▼▼▼

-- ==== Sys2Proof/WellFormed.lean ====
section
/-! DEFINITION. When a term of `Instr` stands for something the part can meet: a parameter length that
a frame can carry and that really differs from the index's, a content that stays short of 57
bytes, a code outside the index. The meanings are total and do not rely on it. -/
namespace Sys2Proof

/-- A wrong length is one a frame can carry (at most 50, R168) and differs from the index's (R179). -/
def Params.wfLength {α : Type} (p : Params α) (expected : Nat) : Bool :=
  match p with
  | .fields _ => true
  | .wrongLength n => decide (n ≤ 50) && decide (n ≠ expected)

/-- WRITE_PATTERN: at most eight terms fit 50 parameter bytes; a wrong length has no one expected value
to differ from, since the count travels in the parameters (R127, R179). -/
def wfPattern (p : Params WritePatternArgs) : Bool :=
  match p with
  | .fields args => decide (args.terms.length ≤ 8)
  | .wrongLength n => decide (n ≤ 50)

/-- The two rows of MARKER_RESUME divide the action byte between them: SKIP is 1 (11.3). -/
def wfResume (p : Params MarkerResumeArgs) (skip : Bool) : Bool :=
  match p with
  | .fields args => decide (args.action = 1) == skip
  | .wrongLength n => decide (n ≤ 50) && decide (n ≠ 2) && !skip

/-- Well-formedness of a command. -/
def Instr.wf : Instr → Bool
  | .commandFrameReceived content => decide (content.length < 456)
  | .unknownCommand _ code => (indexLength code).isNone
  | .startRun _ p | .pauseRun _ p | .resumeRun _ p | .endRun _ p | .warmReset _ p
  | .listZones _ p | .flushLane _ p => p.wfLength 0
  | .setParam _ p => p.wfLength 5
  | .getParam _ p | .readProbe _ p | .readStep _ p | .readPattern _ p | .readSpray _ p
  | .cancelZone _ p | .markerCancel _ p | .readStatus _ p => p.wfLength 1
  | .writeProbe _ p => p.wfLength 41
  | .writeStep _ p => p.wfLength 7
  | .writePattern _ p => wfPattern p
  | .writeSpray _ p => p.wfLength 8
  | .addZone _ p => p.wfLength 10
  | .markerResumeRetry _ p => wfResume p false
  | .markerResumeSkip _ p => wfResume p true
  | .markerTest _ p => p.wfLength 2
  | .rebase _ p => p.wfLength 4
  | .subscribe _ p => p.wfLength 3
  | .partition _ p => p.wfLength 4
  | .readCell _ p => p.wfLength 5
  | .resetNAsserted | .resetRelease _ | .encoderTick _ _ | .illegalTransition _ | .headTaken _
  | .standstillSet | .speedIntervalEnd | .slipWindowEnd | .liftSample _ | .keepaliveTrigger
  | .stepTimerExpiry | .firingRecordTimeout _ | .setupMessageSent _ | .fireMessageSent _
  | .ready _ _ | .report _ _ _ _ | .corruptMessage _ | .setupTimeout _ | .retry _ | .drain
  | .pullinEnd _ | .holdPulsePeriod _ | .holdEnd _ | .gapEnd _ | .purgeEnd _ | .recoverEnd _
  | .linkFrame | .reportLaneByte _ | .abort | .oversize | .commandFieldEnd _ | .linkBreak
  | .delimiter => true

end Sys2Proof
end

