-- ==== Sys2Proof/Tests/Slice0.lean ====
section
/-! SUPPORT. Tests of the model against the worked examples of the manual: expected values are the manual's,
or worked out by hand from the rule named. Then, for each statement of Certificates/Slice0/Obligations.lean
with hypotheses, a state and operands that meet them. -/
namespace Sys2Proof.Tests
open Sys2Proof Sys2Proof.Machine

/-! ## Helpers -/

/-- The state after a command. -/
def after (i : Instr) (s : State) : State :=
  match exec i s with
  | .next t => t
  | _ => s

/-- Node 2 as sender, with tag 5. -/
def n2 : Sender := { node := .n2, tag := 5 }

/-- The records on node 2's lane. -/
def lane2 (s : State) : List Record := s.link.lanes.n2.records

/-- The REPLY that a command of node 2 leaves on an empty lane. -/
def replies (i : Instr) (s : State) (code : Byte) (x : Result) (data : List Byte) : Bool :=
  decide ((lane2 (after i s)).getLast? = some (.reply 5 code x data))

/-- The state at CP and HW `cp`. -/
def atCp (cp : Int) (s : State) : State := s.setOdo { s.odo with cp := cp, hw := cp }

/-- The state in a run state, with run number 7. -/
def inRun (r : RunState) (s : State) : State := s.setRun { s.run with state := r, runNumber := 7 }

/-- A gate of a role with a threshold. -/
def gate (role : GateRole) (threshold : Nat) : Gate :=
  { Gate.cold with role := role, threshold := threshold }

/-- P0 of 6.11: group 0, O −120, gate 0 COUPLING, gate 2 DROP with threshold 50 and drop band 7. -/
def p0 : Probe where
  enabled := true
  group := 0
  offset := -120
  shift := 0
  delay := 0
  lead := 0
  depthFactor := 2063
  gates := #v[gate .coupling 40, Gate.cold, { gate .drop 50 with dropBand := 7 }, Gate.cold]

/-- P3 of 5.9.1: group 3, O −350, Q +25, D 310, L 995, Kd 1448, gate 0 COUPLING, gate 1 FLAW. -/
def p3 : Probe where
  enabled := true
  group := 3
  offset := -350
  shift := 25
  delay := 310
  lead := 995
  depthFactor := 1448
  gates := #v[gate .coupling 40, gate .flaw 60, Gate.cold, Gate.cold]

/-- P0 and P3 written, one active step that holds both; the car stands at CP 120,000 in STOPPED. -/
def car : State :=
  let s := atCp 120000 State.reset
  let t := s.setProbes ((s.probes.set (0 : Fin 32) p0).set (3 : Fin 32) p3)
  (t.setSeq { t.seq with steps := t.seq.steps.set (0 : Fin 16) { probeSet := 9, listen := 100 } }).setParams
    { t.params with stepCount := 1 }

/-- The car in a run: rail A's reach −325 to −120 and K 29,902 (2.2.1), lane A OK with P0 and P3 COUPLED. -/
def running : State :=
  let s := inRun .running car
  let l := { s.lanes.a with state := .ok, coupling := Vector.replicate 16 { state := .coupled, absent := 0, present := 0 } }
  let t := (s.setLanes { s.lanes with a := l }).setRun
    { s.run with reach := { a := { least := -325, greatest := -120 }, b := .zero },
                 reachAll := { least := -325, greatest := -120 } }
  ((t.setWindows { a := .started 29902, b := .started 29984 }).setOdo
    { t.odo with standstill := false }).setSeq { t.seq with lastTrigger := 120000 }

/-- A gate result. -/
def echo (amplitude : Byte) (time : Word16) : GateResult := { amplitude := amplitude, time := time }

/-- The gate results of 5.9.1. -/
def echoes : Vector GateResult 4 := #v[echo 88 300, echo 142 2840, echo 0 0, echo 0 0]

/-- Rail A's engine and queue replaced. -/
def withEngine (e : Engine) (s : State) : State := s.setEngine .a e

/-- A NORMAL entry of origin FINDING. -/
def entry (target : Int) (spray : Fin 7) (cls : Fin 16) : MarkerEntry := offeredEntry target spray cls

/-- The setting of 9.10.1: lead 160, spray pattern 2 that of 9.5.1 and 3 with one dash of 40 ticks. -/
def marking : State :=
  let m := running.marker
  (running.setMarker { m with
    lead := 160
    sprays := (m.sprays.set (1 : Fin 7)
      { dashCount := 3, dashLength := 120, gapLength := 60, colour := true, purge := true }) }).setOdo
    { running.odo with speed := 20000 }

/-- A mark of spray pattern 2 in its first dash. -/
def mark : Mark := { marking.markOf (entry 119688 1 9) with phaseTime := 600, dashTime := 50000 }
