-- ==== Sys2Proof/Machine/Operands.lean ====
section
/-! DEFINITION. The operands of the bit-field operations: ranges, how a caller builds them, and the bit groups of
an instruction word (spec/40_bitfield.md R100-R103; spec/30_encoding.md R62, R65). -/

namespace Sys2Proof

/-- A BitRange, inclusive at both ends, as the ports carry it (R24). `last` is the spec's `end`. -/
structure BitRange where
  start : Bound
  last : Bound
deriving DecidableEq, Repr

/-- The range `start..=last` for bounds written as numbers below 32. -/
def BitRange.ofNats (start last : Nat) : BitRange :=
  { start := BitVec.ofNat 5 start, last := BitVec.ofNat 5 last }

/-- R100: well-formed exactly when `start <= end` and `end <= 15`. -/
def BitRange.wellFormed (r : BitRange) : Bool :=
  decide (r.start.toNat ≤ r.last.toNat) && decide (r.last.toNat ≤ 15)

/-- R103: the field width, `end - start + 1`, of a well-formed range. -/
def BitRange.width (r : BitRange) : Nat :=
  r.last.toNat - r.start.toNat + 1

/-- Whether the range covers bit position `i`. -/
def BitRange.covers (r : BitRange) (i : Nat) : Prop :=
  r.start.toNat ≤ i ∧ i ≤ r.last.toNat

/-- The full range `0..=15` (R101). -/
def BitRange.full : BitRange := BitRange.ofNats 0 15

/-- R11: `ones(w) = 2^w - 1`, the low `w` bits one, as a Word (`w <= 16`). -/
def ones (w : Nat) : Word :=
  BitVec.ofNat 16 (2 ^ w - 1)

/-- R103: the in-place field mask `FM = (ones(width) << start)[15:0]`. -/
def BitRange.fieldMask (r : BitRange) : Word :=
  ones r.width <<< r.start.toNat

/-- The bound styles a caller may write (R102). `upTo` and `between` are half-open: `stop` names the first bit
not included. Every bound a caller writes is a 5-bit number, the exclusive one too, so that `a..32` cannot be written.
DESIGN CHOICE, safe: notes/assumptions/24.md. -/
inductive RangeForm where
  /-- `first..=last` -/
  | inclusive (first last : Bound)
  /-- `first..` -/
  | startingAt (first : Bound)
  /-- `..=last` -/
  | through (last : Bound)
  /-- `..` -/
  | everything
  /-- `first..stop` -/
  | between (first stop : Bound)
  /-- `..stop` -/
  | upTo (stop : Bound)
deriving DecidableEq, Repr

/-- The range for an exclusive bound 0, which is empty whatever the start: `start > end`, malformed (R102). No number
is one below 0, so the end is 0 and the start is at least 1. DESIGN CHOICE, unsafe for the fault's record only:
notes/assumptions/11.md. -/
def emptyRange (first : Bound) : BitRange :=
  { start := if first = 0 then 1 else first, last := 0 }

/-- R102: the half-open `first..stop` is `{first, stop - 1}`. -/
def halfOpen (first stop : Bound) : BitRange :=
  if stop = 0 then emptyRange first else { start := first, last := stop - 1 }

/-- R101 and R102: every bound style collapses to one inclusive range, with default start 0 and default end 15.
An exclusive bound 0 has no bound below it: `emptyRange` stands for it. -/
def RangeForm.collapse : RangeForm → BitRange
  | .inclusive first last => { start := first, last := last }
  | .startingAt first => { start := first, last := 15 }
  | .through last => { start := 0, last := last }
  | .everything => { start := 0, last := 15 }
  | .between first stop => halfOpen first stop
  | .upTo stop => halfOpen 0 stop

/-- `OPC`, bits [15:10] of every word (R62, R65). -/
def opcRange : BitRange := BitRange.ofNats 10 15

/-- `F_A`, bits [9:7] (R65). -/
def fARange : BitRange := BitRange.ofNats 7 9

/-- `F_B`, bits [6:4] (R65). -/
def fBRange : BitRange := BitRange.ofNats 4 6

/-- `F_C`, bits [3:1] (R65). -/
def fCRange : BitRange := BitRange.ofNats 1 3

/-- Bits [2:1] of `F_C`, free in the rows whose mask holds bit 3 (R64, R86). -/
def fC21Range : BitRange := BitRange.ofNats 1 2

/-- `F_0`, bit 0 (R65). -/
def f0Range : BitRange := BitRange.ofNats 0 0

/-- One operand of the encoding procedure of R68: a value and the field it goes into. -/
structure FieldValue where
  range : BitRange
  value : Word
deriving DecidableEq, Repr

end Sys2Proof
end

▲▲▲

> Work required:
Print exactly, and only, the lines beginning at the top of the listing and ending at the line with "index's (R179). -/".

> Expected answer:
-- ==== Sys2Proof/WellFormed.lean ====
section
/-! DEFINITION. When a term of `Instr` stands for something the part can meet: a parameter length that
a frame can carry and that really differs from the index's, a content that stays short of 57
bytes, a code outside the index. The meanings are total and do not rely on it. -/
namespace Sys2Proof

/-- A wrong length is one a frame can carry (at most 50, R168) and differs from the index's (R179). -/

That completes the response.